[[ Supplied entries, beginning ]]

/-- Children of a group that can take work of a class. -/
def State.takers (s : State) (barred : List Nat) (cls id : Nat) : List Nat :=
  match s.placeOf id with
  | none => []
  | some p => (childIds id p).filter (fun c => s.canTake barred treeFuel cls c)

/-- The child of a group whose subtree holds a node; the node itself where it stands below no child. -/
def State.childOf (s : State) (id leaf : Nat) : Nat :=
  match s.placeOf id with
  | none => leaf
  | some p => ((childIds id p).find? (fun c => inSubtree c leaf)).getD leaf

/-- NODE of a completion all of whose pieces report one status (R40, R619): the leaf itself; for a group, the lowest child
that takes a piece, and the group itself where no child does and its own controller does the work. DEDUCED (log 13). -/
def State.reporter (s : State) (barred : List Nat) (cls id : Nat) : Nat :=
  match s.placeOf id with
  | none => 0xFFFF
  | some p =>
    match p with
    | .vectorEngine _ _ _ | .mover _ _ _ _ | .cell _ _ | .updateEngine _ _ => id
    | .root | .die _ | .quadrant _ _ | .cluster _ _ _ | .cellGroup _ | .stack _ => (s.takers barred cls id).headD id

/-- NODE of a descriptor that ends FENCED before it starts: the leaf itself; for a group, its lowest child of the class, which would
report FENCED (R40, R44, R619). DEDUCED (log 13). -/
def State.firstChild (s : State) (cls id : Nat) : Nat :=
  match s.placeOf id with
  | none => id
  | some p => ((childIds id p).find? (fun c => match s.placeOf c with
      | some q => bit q.classes cls
      | none => false)).getD id

/-- Leaves that have run pieces of a descriptor, with the highest-ranked status of each (R40). -/
abbrev Report := List (Nat × Status)

/-- Add a piece to a report: its status and the leaf that ran it. -/
def Report.add (r : Report) (st : Status) (leaf : Nat) : Report :=
  match r.find? (fun p => p.1 == leaf) with
  | none => (leaf, st) :: r
  | some p => if p.2.rank < st.rank then (leaf, st) :: r.filter (fun p => p.1 != leaf) else r

/-- The highest-ranked status among the pieces at or below a node (R40). -/
def Report.under (r : Report) (id : Nat) : Status :=
  (r.filter (fun p => p.1 = id || inSubtree id p.1)).foldl (fun st p => st.join p.2) .ok

/-- Nodes from a leaf up to, but not counting, a node above it. `fuel` bounds the depth of the tree. -/
def pathBelow (top : Nat) : Nat → Nat → List Nat
  | 0, _ => []
  | fuel + 1, id =>
    if id = top then []
    else
      match placeOf id with
      | some p => id :: pathBelow top fuel p.parent
      | none => []

/-- The children of a group, down to the leaves, complete their pieces: each takes the status of its own as LAST_STATUS (R38, R40, Table
2.15). -/
def State.childrenEnd (s : State) (top : Nat) (r : Report) : State :=
  ((r.flatMap (fun p => pathBelow top treeFuel p.1)).eraseDups).foldl (fun s i =>
    s.modUnit (s.unitOf i) (fun x => { x with lastStatus := (r.under i).code })) s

[[ Supplied entries, end ]]

▶ _Required action_: Where a line above holds the word "takers", copy it.

▶ _Completed exercise_:
def State.takers (s : State) (barred : List Nat) (cls id : Nat) : List Nat :=
    | .root | .die _ | .quadrant _ _ | .cluster _ _ _ | .cellGroup _ | .stack _ => (s.takers barred cls id).headD id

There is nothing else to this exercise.